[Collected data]
-- ==== Sys2Proof/Machine/Update.lean ====
section
/-!
DEFINITION. The table store and update engine (R167 to R181): the update commands, the operations of the array,
verification, activation, the reload, and the tamper response.
-/

namespace Sys2Proof.Machine

/-! ### The array (R167) -/

/-- The size of an erase block, and the times of the array's operations in microticks. -/
def blockSize : Nat := 2048
def eraseTime : Nat := ms 20
def programTime : Nat := ms 1
def pointerTime : Nat := ms 5
def counterTime : Nat := ms 5

/-- An operation of the array begins. -/
def State.beginOp (s : State) (op : ArrayOp) (time : Nat) : State :=
  s.withTables { s.tables with operation := some ⟨op, time⟩ }

/-- The operation whose time has run out. -/
def State.finishedOp (s : State) : Option ArrayOp :=
  match s.power.powered, s.tables.operation with
  | true, some ⟨op, 0⟩ => some op
  | _, _ => none

def State.setEngine (s : State) (e : EngineState) : State := s.withTables { s.tables with engine := e }

/-! ### Staging marks (R171) -/

/-- The marks of the 32 rows of a slot block are cleared. -/
def clearMarks (marks : List Bool) (block : Nat) : List Bool :=
  marks.take (32 * block) ++ List.replicate 32 false ++ marks.drop (32 * block + 32)

/-- A block of the array is a block of the staging slot. -/
def State.stagingBlock (s : State) (block : Nat) : Option Nat :=
  if s.stagingSlot.firstBlock ≤ block ∧ block < s.stagingSlot.firstBlock + 28 then
    some (block - s.stagingSlot.firstBlock)
  else none

/-! ### The tamper erase (R181) -/

/-- The next block erase of the tamper erase begins when it may: nothing is in flight, the engine is LOCKED(TAMPER)
and start-up loading does not wait for the array. -/
def State.kickTamper (s : State) : State :=
  match s.tables.tamperErase, s.tables.operation with
  | some b, none =>
    if s.tables.engine = .locked .tamper ∧ s.tables.startUp ≠ .waiting then
      s.beginOp (.erase (s.stagingSlot.firstBlock + b) true) eraseTime
    else s
  | _, _ => s

/-- The engine locks for a tamper assertion, and the tamper erase begins at once. -/
def State.lockTamper (s : State) : State :=
  (s.withTables { s.tables with engine := .locked .tamper, tamperErase := some 0 }).kickTamper

/-- What an assertion does to the engine (R180).  Behind an erase or a program in flight the tamper erase begins when
that has completed. -/
def State.tamperEngine (s : State) : State :=
  match s.tables.engine with
  | .erasing | .programming => s.setEngine (.locked .tamper)
  | .idle | .verified | .locked .fails => s.lockTamper
  | .verifying => (s.withTables { s.tables with lastVerification := .abandoned }).lockTamper
  | .activating | .locked .tamper => s

/-- A tamper assertion (R180). -/
def State.tamperAssertion (s : State) : State :=
  ((s.withTables { s.tables with tamperLatch := true }).tamperEngine).wakeCause .tamper

/-- The debounce of the TAMPER input: 10 ms (R180). -/
def tamperDebounce : Nat := ms 10

/-- TAMPER_INPUT_CHANGE (R180). -/
def execTamperInputChange (active : Bool) (s : State) : Host.Outcome State Fault Refusal :=
  .next (s.withTables { s.tables with tamper := s.tables.tamper.change active s.operating tamperDebounce })

/-- TAMPER_DEBOUNCE_EXPIRY (R180). -/
def execTamperDebounceExpiry (s : State) : Host.Outcome State Fault Refusal :=
  .next
    (if s.operating && expired s.tables.tamper.interval then
      let s1 := s.withTables { s.tables with tamper := s.tables.tamper.settled }
      if s.tables.tamper.raw then s1.tamperAssertion else s1
     else s)

/-! ### Building an image (R170, R172, R173) -/

/-- The replies of R170 to UPD_ERASE and UPD_WRITE by engine state. -/
def EngineState.writeGate : EngineState → Option ReplyStatus
  | .idle | .verified => none
  | .erasing | .programming | .verifying | .activating => some .busy
  | .locked _ => some (.refused .locked)

/-- UPD_ERASE(block), past its form (R172). -/
def State.doUpdErase (block : Nat) (s : State) : State × Reply :=
  match s.tables.engine.writeGate with
  | some st => answer s st
  | none =>
    if 27 < block then refuse s .range
    else
      ((s.setEngine .erasing).beginOp (.erase (s.stagingSlot.firstBlock + block) false) eraseTime,
        .plain .accepted)

/-- The number of bytes from an offset to the end of its row (R173). -/
def rowRemainder (offset : Nat) : Nat := 64 - offset % 64

/-- UPD_WRITE(offset, bytes), past its form (R173).  The count programmed is sent plain: DESIGN CHOICE (log 38). -/
def State.doUpdWrite (a : UpdWriteArgs) (s : State) : State × Reply :=
  match s.tables.engine.writeGate with
  | some st => answer s st
  | none =>
    if slotSize ≤ a.offset then refuse s .range
    else if s.tables.marks.getD (a.offset / 64) true then refuse s .notErased
    else
      let data := a.data.take (rowRemainder a.offset)
      let s1 := s.withTables
        { s.tables with marks := s.tables.marks.set (a.offset / 64) true, engine := .programming }
      (s1.beginOp (.program (s.stagingSlot.base + a.offset) data) programTime,
        ⟨if a.data.length ≤ rowRemainder a.offset then .accepted else .isPartial, [byte data.length]⟩)

/-- UPD_ERASE (R172). -/
def execUpdErase (s : State) : Host.Outcome State Fault Refusal :=
  .next (takeCommand .updErase argBlock State.doUpdErase s)

/-- UPD_WRITE (R173). -/
def execUpdWrite (s : State) : Host.Outcome State Fault Refusal :=
  .next (takeCommand .updWrite argUpdWrite State.doUpdWrite s)

/-- The engine after the erase or program it ran has completed. -/
def EngineState.afterWork : EngineState → EngineState
  | .erasing | .programming => .idle
  | .idle => .idle
  | .verifying => .verifying
  | .verified => .verified
  | .activating => .activating
  | .locked c => .locked c

/-- The field of the tamper erase after one of its block erases (R181). -/
def tamperNext (block : Option Nat) : Option Nat :=
  match block with
  | some b => if b < 27 then some (b + 1) else none
  | none => none

/-- The field of the tamper erase after an erase or program of an update command: under LOCKED(TAMPER) the tamper erase
begins, at block 0 (R180). -/
def TableStore.tamperBegins (t : TableStore) : Option Nat :=
  if t.engine = .locked .tamper then some 0 else t.tamperErase

/-- A block erase completes (R167, R171, R172, R181). -/
def State.eraseDone (s : State) (block : Nat) (tamper : Bool) : State :=
  (s.withTables
    { s.tables with
      array := Memory.erase s.tables.array (block * blockSize) blockSize
      operation := none
      marks := match s.stagingBlock block with
        | some b => clearMarks s.tables.marks b
        | none => s.tables.marks
      engine := s.tables.engine.afterWork
      tamperErase := if tamper then tamperNext s.tables.tamperErase else s.tables.tamperBegins }).kickTamper

/-- BLOCK_ERASE_COMPLETE (R167, R172, R181); the array carries an operation to its end across RST_N. -/
def execBlockEraseComplete (s : State) : Host.Outcome State Fault Refusal :=
  .next
    (match s.finishedOp with
     | some (.erase block tamper) => s.eraseDone block tamper
     | some (.program _ _) | some (.pointerWrite _) | some (.counterWrite _ _) | none => s)

/-- A row program completes (R167, R173, R180). -/
def State.programDone (s : State) (address : Nat) (bytes : List Byte) : State :=
  (s.withTables
    { s.tables with
      array := Memory.writeBytes s.tables.array address bytes
      operation := none
      engine := s.tables.engine.afterWork
      tamperErase := s.tables.tamperBegins }).kickTamper

/-- ROW_PROGRAM_COMPLETE (R167, R173). -/
def execRowProgramComplete (s : State) : Host.Outcome State Fault Refusal :=
  .next
    (match s.finishedOp with
     | some (.program address bytes) => s.programDone address bytes
     | some (.erase _ _) | some (.pointerWrite _) | some (.counterWrite _ _) | none => s)

/-! ### Verification (R174, R175) -/

/-- UPD_VERIFY, past its form (R170, R174). -/
def State.doUpdVerify (_ : Unit) (s : State) : State × Reply :=
  match s.tables.engine with
  | .idle => (s.setEngine .verifying, .plain .accepted)
  | .erasing | .programming | .verifying | .activating => answer s .busy
  | .verified => refuse s .state
  | .locked _ => refuse s .locked

/-- UPD_VERIFY (R174). -/
def execUpdVerify (s : State) : Host.Outcome State Fault Refusal :=
  .next (takeCommand .updVerify argNone State.doUpdVerify s)

/-- The two outcomes of verification (R175). -/
def State.verified (s : State) (o : Except VerifyReason WorkingTables) : State :=
  match o with
  | .ok _ => s.withTables { s.tables with lastVerification := .passed, failureCount := 0, engine := .verified }
  | .error r =>
    s.withTables
      { s.tables with
        lastVerification := .failed r
        failureCount := s.tables.failureCount + 1
        engine := if s.tables.failureCount + 1 < 3 then .idle else .locked .fails }

/-- VERIFICATION_END (R174, R175). -/
def execVerificationEnd (s : State) : Host.Outcome State Fault Refusal :=
  .next (if s.operating && s.tables.engine == .verifying then s.verified s.verifyStaging else s)

/-! ### Activation (R176 to R178) -/

/-- Tables are loaded and the active profile does not have ACTIVATE_OK (check 6 of R176). -/
def State.activateForbidden (s : State) : Bool :=
  match s.activeProfile with
  | some p => !p.activateOk
  | none => false

/-- What the taking of UPD_ACTIVATE does (R177, R48, R55, R144). -/
def State.beginActivation (s : State) : State :=
  let s1 := (s.setEngine .activating).cancelDue
  let s2 := (s1.withSched { s1.sched with assembly := none }).withCurrent { s1.current with alignWait := none }
  let s3 := s2.withChain { s2.chain with trims := List.replicate 20 none }
  s3.refuseEnters.beginOp (.pointerWrite s.stagingSlot) pointerTime

/-- UPD_ACTIVATE, past its form (R176, R177). -/
def State.doUpdActivate (_ : Unit) (s : State) : State × Reply :=
  match s.tables.engine with
  | .erasing | .programming | .verifying | .activating => answer s .busy
  | .locked _ => refuse s .locked
  | .idle => if s.tables.tamperLatch then refuse s .locked else refuse s .state
  | .verified =>
    if s.tables.tamperLatch then refuse s .locked
    else if s.sleep.power ≠ .active then refuse s .state
    else if s.seq.state ≠ .opened ∧ s.seq.state ≠ .tripped then refuse s .state
    else if s.activateForbidden then refuse s .notAllowed
    else (s.beginActivation, .plain .accepted)

/-- UPD_ACTIVATE (R176, R177). -/
def execUpdActivate (s : State) : Host.Outcome State Fault Refusal :=
  .next (takeCommand .updActivate argNone State.doUpdActivate s)

/-- The version of the image in the active slot. -/
def State.activeImageVersion (s : State) : BitVec 32 := (readHeader s.tables.array s.tables.slotPointer).version

/-- The slot-pointer write completes; during ACTIVATING the counter write begins (R177). -/
def State.pointerDone (s : State) (slot : Slot) : State :=
  let s1 := s.withTables { s.tables with slotPointer := slot, operation := none }
  if s1.tables.engine = .activating then s1.beginOp (.counterWrite s1.activeImageVersion false) counterTime else s1

/-- SLOT_POINTER_WRITE_COMPLETE (R177). -/
def execSlotPointerWriteComplete (s : State) : Host.Outcome State Fault Refusal :=
  .next
    (match s.finishedOp with
     | some (.pointerWrite slot) => s.pointerDone slot
     | some (.erase _ _) | some (.program _ _) | some (.counterWrite _ _) | none => s)

/-- COUNTER_WRITE_COMPLETE (R177, R182). -/
def execCounterWriteComplete (s : State) : Host.Outcome State Fault Refusal :=
  .next
    (match s.finishedOp with
     | some (.counterWrite v _) => s.withTables { s.tables with counter := v, operation := none }
     | some (.erase _ _) | some (.program _ _) | some (.pointerWrite _) | none => s)

/-! ### Loading tables into the blocks (R178, R182) -/

/-- The base profile of a table set (R174). -/
def WorkingTables.baseProfile (t : WorkingTables) : Option ProfileRecord := t.profiles.find? (·.base)

/-- The profile chain after a load: the base profile alone, with cause START (R151). -/
def WorkingTables.baseChain (t : WorkingTables) : List ChainElement :=
  match t.baseProfile with
  | some p => [⟨p.id, .start, none⟩]
  | none => []

/-- The nominal frame length of the base profile (R38). -/
def WorkingTables.baseLnom (t : WorkingTables) : Nat :=
  match t.baseProfile with
  | some p => p.lnom
  | none => 1000

/-- The working tables come into force: the chain becomes [base] with fresh run states and counters, and the lock is
UNLOCKED with the base profile's L_est (R38, R62, R98, R151). -/
def State.loadTables (s : State) (t : WorkingTables) : State :=
  let s1 := (s.withTables { s.tables with working := some t, loadResult := .loaded }).withProfiles ⟨t.baseChain⟩
  (s1.loadContext s1.freshContext).withLock ⟨.unlocked, none, t.baseLnom, 0, 0⟩

/-- A running debounce interval is restarted with the debounce time in force (R102, R122). -/
def DebouncedInput.restart (d : DebouncedInput) (interval : Nat) : DebouncedInput :=
  { d with interval := d.interval.map fun _ => interval }

/-- The reload (R178), with the tables of the new active slot. -/
def State.reload (s : State) (t : WorkingTables) : State :=
  let s1 := s.loadTables t
  let s2 := s1.withStore { s1.store with records := [], openMark := false }
  let s3 := s2.withCurrent
    { s2.current with ring := [], stream := .absent, streamTimer := none, reference := none, alignWait := none }
  let s4 := s3.withSeq { s3.seq with feedback := s3.seq.feedback.map fun d => d.restart s3.debounceTime }
  let s5 := s4.withTables
    { s4.tables with
      marks := allMarks
      lastVerification := .none
      engine := if s.tables.tamperLatch then .locked .tamper else .idle
      tamperErase := if s.tables.tamperLatch then some 0 else s.tables.tamperErase }
  s5.kickTamper.sendEnumerate

/-- The reload may be taken (R178). -/
def State.reloadDue (s : State) : Bool :=
  s.operating && s.tables.engine == .activating && s.tables.operation.isNone && s.chain.transaction.isNone

/-- RELOAD (R178). -/
def execReload (s : State) : Host.Outcome State Fault Refusal :=
  .next
    (if s.reloadDue then
      match s.activeTables with
      | none => s
      | some t => s.reload t
     else s)

end Sys2Proof.Machine
end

#### Exercise requirements:
Look back at the data above. Transcribe exactly the lines starting at the line that contains "tamperErase := if tamper" and ending at the line that contains "argNone State.doUpdVerify s)".

#### Response box:
      tamperErase := if tamper then tamperNext s.tables.tamperErase else s.tables.tamperBegins }).kickTamper

/-- BLOCK_ERASE_COMPLETE (R167, R172, R181); the array carries an operation to its end across RST_N. -/
def execBlockEraseComplete (s : State) : Host.Outcome State Fault Refusal :=
  .next
    (match s.finishedOp with
     | some (.erase block tamper) => s.eraseDone block tamper
     | some (.program _ _) | some (.pointerWrite _) | some (.counterWrite _ _) | none => s)

/-- A row program completes (R167, R173, R180). -/
def State.programDone (s : State) (address : Nat) (bytes : List Byte) : State :=
  (s.withTables
    { s.tables with
      array := Memory.writeBytes s.tables.array address bytes
      operation := none
      engine := s.tables.engine.afterWork
      tamperErase := s.tables.tamperBegins }).kickTamper

/-- ROW_PROGRAM_COMPLETE (R167, R173). -/
def execRowProgramComplete (s : State) : Host.Outcome State Fault Refusal :=
  .next
    (match s.finishedOp with
     | some (.program address bytes) => s.programDone address bytes
     | some (.erase _ _) | some (.pointerWrite _) | some (.counterWrite _ _) | none => s)

/-! ### Verification (R174, R175) -/

/-- UPD_VERIFY, past its form (R170, R174). -/
def State.doUpdVerify (_ : Unit) (s : State) : State × Reply :=
  match s.tables.engine with
  | .idle => (s.setEngine .verifying, .plain .accepted)
  | .erasing | .programming | .verifying | .activating => answer s .busy
  | .verified => refuse s .state
  | .locked _ => refuse s .locked

/-- UPD_VERIFY (R174). -/
def execUpdVerify (s : State) : Host.Outcome State Fault Refusal :=
  .next (takeCommand .updVerify argNone State.doUpdVerify s)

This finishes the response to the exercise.